With the string "linkSilent" as the filter, copy each matching line from the records.

(Collected data)
══════════════════════════════

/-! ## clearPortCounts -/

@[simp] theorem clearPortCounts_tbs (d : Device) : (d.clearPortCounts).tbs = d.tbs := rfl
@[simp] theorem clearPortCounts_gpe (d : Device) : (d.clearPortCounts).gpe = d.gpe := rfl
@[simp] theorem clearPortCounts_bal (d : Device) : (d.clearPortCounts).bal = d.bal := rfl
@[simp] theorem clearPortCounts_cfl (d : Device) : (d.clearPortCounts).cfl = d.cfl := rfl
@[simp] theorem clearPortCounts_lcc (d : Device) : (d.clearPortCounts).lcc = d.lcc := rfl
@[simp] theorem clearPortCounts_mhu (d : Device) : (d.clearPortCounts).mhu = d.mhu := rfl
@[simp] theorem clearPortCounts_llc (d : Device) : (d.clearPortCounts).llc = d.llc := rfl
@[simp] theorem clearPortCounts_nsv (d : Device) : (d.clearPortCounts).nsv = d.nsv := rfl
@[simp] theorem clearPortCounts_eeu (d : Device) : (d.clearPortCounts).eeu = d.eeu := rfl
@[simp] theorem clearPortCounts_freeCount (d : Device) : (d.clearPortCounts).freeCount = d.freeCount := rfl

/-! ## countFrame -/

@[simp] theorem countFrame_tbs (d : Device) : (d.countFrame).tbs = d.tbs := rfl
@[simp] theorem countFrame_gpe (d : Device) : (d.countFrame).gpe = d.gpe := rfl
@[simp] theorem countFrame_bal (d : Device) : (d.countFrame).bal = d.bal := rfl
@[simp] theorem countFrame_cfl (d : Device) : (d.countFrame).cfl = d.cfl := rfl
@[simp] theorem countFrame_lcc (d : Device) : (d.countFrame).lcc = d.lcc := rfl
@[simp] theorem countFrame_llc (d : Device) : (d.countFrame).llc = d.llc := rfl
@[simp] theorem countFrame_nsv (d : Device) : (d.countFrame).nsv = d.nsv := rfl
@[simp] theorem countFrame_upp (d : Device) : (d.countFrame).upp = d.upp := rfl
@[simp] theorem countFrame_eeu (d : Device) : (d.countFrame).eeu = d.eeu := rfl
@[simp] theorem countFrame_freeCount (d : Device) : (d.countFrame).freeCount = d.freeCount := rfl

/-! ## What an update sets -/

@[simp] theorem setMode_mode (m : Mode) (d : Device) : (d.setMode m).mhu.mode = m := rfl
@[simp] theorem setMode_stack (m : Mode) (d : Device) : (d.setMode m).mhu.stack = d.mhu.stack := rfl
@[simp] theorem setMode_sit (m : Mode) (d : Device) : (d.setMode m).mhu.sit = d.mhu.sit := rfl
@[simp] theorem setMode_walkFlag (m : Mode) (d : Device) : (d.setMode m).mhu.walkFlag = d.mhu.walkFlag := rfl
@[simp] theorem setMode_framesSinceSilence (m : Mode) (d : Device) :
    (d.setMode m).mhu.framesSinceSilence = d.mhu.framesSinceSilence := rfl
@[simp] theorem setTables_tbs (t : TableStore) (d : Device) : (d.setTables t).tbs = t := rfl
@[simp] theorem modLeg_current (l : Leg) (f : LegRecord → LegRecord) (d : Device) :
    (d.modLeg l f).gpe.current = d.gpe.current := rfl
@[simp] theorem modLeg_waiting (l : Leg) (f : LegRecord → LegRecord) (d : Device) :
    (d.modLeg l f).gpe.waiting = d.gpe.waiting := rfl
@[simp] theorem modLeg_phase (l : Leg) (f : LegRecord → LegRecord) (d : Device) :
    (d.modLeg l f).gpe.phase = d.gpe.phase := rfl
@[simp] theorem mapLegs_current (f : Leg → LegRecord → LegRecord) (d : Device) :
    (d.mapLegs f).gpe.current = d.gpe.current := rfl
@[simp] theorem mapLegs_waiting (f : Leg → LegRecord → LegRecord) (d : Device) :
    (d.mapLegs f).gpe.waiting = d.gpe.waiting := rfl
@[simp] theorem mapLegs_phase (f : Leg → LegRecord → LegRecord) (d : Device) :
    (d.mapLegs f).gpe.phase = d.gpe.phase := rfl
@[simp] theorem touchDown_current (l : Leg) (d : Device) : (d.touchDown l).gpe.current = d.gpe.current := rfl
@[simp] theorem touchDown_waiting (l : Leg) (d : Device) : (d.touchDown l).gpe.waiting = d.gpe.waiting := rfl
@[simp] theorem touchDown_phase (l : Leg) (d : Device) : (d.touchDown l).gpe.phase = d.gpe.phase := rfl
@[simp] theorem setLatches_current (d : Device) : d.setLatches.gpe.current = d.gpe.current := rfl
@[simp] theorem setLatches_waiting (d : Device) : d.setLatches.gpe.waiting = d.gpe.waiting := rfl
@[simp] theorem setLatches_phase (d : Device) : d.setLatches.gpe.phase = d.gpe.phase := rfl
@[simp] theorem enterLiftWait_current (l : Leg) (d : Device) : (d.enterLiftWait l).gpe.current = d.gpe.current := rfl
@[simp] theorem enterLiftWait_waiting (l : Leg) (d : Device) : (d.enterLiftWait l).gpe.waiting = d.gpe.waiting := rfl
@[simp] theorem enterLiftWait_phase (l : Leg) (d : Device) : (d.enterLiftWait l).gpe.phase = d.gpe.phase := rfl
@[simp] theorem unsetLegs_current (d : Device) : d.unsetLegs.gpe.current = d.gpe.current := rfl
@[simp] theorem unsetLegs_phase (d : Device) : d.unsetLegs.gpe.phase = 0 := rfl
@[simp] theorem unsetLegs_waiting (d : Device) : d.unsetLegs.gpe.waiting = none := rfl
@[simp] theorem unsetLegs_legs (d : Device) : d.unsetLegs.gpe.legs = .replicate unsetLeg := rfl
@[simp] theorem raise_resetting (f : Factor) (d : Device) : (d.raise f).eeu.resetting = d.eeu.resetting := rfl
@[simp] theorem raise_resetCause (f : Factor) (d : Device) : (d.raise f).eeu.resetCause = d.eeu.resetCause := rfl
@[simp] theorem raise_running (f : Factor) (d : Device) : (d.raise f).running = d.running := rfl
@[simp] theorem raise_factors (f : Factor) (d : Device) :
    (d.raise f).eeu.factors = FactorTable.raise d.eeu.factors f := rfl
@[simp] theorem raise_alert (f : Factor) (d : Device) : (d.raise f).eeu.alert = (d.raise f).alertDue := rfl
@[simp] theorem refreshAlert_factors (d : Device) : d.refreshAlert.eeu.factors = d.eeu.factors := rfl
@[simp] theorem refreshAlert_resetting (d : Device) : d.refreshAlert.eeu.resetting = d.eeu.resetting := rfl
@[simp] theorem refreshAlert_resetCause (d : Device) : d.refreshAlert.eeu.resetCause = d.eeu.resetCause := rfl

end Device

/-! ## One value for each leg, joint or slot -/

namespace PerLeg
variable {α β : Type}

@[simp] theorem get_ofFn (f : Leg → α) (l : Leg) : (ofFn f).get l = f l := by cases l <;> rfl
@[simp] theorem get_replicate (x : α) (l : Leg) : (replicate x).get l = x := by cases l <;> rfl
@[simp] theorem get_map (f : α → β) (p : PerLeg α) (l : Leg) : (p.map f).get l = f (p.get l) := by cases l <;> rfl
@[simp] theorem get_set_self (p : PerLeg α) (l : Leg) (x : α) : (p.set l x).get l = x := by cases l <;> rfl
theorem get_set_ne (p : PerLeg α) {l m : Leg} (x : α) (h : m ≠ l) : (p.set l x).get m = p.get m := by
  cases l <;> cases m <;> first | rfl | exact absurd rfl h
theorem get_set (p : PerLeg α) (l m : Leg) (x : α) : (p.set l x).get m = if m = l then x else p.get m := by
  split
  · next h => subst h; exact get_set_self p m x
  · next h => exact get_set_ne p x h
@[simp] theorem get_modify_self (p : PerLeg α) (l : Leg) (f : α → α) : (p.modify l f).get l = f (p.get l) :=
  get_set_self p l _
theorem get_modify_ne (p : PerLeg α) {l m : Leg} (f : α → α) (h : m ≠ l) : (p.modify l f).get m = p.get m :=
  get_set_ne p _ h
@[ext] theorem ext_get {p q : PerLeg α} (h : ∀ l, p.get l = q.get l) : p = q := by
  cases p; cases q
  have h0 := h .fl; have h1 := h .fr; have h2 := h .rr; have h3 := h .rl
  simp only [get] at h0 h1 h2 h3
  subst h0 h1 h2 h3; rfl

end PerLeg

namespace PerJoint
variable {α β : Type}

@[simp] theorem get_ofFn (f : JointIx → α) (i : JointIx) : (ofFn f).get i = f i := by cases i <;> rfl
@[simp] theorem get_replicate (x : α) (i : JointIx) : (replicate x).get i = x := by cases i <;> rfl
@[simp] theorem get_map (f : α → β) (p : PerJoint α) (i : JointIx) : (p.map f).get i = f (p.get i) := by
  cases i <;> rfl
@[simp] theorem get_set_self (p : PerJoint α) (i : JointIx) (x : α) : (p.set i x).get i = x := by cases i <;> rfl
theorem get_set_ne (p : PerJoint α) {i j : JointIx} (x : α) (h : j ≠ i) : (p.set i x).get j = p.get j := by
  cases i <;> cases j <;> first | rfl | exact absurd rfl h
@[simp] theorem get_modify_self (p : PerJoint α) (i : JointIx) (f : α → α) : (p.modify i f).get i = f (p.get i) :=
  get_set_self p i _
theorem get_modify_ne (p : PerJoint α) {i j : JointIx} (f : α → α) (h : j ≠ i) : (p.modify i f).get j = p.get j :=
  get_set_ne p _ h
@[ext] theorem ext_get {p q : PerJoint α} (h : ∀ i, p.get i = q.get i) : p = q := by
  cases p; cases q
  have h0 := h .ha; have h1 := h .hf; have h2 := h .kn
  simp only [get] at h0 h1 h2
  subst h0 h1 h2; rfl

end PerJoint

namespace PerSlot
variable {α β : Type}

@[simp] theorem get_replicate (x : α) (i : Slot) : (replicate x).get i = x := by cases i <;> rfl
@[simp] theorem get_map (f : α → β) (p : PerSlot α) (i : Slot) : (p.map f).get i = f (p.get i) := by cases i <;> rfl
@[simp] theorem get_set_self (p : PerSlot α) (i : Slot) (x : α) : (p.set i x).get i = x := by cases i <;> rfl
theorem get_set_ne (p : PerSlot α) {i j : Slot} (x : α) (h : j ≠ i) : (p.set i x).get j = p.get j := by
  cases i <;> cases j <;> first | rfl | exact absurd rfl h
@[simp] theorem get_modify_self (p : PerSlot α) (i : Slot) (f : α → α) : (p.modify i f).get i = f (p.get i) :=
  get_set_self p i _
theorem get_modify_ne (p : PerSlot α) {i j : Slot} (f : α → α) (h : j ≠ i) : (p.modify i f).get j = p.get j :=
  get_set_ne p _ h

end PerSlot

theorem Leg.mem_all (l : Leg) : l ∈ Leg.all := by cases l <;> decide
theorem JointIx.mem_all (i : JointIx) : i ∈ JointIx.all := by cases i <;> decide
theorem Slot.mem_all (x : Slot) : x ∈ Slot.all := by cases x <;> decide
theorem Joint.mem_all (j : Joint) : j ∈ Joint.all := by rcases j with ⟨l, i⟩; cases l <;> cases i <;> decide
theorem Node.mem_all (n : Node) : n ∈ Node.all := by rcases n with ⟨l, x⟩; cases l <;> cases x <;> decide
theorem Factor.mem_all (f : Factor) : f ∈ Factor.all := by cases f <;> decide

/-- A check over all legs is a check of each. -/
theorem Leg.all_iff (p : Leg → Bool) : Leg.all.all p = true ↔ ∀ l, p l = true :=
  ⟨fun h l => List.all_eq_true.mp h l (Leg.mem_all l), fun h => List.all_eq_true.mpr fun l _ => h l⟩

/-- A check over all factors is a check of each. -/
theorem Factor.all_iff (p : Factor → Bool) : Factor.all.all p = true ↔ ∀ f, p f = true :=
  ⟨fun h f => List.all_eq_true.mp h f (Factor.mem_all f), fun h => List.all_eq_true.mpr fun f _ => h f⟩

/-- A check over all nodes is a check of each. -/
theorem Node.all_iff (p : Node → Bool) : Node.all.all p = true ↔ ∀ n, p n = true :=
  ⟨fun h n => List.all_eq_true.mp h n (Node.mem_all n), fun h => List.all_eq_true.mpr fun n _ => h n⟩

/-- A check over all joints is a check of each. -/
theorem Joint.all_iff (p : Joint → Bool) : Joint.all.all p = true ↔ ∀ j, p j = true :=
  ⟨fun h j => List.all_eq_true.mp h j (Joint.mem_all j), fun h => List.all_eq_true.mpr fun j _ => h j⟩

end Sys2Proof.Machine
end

══════════════════════════════

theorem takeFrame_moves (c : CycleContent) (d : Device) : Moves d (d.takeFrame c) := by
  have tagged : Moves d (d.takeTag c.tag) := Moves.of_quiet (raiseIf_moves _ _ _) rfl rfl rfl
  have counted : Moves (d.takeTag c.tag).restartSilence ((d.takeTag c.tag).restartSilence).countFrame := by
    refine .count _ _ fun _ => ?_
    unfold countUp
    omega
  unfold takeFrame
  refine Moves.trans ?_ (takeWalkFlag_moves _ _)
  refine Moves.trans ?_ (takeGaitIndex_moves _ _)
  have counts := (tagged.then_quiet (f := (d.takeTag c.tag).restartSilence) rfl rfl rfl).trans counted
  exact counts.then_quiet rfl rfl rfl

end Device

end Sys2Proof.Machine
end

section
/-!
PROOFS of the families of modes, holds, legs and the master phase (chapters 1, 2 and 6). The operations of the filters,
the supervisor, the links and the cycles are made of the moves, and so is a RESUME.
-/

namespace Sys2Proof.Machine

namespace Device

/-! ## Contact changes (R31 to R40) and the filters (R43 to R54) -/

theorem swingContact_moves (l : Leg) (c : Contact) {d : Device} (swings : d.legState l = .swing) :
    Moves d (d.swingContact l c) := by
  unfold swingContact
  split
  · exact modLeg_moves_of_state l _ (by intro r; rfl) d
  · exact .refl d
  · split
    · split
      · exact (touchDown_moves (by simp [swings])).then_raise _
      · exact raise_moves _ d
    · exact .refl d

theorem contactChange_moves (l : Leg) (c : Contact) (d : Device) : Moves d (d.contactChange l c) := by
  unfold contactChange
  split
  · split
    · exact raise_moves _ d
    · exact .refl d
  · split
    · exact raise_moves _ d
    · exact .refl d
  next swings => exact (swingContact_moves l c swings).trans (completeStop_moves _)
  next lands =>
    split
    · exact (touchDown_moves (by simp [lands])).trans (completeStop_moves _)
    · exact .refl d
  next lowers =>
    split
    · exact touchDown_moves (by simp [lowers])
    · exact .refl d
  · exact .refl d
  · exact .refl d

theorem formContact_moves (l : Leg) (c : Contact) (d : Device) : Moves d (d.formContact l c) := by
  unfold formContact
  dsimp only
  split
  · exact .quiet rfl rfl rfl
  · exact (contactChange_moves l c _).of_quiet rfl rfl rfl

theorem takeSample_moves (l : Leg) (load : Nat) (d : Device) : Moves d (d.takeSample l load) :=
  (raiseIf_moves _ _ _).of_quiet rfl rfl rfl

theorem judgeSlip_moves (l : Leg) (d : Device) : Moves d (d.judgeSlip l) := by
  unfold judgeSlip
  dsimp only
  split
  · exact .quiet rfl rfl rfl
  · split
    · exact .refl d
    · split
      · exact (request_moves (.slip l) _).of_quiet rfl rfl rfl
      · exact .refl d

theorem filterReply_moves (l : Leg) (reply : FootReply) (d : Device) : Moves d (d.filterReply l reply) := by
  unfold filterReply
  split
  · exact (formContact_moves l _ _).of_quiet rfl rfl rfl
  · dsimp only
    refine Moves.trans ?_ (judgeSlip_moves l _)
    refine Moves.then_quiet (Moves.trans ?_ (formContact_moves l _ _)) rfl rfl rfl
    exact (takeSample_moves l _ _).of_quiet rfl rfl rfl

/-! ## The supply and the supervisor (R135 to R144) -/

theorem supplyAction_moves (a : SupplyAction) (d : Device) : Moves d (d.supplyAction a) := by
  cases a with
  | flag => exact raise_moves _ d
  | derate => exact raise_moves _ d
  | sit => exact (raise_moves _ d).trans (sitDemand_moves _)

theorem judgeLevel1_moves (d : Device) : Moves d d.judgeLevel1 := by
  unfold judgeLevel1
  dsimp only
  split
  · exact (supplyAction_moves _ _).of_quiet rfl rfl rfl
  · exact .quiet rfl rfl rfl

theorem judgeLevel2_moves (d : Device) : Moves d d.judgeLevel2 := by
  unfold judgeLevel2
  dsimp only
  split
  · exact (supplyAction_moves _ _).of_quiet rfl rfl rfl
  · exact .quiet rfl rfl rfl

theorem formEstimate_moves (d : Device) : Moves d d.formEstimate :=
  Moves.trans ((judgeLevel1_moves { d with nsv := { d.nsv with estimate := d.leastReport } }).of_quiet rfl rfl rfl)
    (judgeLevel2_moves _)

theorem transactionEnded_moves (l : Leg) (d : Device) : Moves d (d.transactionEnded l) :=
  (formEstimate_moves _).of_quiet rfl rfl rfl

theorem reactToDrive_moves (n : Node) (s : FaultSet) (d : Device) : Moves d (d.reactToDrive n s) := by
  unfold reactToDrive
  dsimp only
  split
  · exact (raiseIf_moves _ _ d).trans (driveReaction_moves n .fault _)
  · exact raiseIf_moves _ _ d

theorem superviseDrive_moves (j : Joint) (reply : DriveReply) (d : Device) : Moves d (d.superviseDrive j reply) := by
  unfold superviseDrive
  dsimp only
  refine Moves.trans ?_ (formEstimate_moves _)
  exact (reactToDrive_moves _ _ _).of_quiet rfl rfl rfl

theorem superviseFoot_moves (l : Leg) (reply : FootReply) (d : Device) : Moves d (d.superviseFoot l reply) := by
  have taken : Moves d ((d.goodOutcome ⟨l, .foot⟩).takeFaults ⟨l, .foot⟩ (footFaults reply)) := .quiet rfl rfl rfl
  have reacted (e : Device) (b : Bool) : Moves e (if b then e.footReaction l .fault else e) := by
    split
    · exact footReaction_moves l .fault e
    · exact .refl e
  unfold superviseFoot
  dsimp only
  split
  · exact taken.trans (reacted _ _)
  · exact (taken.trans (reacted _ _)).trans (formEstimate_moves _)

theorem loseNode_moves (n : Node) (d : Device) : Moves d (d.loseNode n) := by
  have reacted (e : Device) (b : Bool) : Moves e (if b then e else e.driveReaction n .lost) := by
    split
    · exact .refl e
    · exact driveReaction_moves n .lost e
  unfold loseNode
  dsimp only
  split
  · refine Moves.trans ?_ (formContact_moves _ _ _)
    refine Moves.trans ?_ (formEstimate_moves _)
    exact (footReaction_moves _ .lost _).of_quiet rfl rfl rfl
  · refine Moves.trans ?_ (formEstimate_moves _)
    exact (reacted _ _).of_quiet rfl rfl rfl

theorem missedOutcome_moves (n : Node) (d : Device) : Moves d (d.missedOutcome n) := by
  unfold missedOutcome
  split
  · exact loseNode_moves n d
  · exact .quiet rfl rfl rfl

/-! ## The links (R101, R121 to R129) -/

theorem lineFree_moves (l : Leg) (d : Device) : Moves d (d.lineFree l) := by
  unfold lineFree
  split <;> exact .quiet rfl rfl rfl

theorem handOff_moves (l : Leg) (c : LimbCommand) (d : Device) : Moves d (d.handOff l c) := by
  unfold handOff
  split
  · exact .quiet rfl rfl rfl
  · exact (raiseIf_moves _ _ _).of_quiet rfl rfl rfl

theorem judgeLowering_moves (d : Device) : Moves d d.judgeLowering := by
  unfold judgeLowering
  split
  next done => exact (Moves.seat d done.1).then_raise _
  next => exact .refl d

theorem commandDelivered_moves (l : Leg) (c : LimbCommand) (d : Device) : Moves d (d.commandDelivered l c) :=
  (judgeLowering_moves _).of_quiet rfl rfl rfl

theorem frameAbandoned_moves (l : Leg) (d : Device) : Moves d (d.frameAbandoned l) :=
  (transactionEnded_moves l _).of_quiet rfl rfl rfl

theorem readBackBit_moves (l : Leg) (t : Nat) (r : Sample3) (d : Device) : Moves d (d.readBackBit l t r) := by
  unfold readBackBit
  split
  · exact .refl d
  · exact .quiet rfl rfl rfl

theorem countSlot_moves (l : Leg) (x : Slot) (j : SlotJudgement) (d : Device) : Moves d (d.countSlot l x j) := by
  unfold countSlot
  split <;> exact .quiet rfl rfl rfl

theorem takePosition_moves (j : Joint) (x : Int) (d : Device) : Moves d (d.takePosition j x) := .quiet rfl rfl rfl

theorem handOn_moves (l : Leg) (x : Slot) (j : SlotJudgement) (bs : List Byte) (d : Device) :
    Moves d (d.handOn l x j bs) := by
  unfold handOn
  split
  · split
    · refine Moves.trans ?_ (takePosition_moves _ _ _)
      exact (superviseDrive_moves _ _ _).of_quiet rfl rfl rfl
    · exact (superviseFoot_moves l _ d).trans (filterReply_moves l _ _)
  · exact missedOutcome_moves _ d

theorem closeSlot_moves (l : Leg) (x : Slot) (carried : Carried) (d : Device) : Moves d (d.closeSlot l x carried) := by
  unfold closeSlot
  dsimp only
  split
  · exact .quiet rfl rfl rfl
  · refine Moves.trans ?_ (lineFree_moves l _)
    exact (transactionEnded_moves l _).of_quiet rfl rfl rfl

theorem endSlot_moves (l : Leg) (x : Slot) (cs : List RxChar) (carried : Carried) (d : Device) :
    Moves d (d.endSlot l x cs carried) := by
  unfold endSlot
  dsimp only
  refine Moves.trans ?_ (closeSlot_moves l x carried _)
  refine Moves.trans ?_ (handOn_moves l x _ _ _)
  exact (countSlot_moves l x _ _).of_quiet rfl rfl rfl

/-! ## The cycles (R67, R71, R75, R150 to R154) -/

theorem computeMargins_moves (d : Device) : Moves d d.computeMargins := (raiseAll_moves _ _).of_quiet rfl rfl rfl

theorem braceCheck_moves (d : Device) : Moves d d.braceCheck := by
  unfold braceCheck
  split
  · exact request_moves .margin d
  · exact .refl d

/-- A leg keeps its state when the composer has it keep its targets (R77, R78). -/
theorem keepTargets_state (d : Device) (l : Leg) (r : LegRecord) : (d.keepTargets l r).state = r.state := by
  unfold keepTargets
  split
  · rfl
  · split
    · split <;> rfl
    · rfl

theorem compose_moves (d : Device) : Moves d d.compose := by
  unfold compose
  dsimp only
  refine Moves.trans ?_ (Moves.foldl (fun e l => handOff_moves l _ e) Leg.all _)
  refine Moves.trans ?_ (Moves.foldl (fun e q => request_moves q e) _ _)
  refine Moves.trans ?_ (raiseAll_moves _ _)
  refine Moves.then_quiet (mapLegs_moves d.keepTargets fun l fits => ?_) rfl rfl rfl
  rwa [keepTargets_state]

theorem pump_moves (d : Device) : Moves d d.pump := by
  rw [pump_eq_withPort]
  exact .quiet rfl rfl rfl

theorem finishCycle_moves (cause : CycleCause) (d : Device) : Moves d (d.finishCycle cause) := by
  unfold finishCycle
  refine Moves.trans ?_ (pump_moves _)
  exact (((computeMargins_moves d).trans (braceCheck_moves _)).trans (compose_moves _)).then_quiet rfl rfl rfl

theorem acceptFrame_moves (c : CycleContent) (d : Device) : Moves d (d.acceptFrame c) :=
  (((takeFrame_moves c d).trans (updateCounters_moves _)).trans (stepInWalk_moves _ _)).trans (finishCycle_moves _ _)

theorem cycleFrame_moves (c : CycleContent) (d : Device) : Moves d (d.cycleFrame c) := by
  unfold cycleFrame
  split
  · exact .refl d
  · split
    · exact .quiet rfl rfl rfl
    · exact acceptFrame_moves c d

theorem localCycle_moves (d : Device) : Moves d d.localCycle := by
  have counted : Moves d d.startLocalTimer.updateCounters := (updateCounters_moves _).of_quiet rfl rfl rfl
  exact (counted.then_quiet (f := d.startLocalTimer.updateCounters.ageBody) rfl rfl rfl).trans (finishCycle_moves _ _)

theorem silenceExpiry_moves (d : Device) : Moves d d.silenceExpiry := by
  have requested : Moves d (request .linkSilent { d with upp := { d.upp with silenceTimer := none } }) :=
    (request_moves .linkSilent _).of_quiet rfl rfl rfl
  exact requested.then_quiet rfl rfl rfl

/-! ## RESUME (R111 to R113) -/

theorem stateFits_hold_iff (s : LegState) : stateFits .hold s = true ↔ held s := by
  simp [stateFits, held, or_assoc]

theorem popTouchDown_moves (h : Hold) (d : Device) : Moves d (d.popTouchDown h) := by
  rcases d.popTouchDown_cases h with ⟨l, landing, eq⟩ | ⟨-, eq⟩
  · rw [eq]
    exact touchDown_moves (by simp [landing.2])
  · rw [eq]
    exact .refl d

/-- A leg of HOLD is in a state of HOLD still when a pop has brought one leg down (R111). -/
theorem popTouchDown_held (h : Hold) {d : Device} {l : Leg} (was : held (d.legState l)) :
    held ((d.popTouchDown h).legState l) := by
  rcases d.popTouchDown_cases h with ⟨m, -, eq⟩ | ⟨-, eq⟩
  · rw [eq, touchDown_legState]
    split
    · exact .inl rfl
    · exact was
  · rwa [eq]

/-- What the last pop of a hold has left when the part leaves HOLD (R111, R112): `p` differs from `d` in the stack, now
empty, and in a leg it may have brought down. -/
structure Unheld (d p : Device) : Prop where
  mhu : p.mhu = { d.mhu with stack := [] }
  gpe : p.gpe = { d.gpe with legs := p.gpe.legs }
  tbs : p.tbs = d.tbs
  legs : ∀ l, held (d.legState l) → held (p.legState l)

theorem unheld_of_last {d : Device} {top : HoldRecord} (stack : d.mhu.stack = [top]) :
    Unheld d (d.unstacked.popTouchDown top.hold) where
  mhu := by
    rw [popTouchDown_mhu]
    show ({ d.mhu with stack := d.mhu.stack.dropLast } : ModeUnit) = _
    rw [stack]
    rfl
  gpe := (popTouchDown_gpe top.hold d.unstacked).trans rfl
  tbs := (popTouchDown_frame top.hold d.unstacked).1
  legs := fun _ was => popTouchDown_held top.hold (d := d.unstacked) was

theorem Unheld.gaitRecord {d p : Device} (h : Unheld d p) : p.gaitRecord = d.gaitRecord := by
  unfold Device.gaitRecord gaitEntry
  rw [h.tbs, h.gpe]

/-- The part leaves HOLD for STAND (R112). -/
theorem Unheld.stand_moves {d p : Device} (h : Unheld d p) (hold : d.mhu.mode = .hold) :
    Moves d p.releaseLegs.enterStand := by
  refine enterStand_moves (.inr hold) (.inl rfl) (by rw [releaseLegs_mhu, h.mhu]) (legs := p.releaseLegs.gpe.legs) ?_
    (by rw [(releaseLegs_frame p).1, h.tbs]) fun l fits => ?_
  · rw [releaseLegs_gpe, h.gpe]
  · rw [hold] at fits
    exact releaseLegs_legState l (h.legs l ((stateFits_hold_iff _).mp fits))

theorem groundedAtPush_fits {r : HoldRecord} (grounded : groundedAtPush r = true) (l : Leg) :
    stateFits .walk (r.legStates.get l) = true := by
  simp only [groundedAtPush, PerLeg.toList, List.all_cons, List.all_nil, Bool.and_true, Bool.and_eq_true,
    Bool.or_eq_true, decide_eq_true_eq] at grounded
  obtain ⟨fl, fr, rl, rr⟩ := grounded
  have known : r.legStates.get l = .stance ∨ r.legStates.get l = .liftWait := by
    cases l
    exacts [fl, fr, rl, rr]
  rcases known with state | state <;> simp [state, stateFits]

══════════════════════════════

TASK RESULT ▸
  have requested : Moves d (request .linkSilent { d with upp := { d.upp with silenceTimer := none } }) :=
    (request_moves .linkSilent _).of_quiet rfl rfl rfl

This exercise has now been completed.